--- START ---
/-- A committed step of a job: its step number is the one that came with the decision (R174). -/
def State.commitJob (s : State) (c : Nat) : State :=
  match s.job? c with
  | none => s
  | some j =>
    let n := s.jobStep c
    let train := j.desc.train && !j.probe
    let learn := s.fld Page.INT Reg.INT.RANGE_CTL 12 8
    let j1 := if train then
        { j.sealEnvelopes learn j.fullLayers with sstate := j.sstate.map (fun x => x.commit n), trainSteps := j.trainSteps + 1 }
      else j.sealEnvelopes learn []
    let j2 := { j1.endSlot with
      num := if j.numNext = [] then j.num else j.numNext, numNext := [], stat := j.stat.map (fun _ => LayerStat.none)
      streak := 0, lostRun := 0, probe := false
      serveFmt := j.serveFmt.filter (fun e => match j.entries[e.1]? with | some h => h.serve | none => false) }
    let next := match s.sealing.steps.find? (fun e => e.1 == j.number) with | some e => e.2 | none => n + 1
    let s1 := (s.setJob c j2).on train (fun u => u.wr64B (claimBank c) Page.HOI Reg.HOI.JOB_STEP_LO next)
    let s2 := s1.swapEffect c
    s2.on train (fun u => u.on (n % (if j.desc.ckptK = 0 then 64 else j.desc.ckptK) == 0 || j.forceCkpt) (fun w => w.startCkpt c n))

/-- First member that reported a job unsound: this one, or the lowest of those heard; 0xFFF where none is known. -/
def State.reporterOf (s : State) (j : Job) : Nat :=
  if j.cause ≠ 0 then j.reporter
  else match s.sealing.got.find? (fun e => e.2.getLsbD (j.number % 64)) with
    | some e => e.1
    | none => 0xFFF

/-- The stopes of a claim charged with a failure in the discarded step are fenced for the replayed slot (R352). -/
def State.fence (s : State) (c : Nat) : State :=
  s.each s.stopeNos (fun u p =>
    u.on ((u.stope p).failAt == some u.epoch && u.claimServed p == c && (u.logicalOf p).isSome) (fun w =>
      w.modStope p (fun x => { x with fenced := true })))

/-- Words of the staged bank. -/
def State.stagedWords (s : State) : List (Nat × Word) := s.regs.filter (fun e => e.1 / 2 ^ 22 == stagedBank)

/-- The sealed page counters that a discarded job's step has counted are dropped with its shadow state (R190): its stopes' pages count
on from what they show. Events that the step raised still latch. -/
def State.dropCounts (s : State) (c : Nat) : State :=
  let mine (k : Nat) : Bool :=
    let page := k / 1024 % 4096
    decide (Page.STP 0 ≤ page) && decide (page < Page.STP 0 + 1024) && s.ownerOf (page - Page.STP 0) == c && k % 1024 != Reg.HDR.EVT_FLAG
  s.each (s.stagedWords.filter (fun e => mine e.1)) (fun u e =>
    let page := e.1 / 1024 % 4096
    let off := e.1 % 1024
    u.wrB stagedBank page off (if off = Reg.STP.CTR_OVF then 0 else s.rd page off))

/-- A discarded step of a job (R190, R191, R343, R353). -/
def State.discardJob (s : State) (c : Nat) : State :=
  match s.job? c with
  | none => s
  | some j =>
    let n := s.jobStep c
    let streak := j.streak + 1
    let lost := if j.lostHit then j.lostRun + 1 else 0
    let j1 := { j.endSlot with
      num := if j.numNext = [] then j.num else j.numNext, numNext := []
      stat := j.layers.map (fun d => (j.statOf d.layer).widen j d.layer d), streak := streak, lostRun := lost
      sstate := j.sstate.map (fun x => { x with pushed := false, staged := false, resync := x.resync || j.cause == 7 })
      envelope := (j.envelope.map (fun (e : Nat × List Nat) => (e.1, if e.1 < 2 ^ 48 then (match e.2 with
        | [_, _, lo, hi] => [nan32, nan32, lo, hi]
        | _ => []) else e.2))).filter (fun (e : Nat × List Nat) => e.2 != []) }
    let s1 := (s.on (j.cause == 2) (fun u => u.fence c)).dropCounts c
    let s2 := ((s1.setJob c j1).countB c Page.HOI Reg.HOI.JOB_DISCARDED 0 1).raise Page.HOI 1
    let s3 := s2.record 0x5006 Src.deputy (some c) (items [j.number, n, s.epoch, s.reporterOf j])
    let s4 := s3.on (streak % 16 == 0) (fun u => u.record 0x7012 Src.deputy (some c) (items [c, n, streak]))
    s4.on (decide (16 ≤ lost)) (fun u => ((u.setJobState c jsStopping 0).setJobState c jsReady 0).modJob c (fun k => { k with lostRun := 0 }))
--- END ---
**Task to carry out**. Quote the data above verbatim from its first line to the line that includes "let learn := s.fld", with both boundary lines retained.

**Reply to the exercise**.
/-- A committed step of a job: its step number is the one that came with the decision (R174). -/
def State.commitJob (s : State) (c : Nat) : State :=
  match s.job? c with
  | none => s
  | some j =>
    let n := s.jobStep c
    let train := j.desc.train && !j.probe
    let learn := s.fld Page.INT Reg.INT.RANGE_CTL 12 8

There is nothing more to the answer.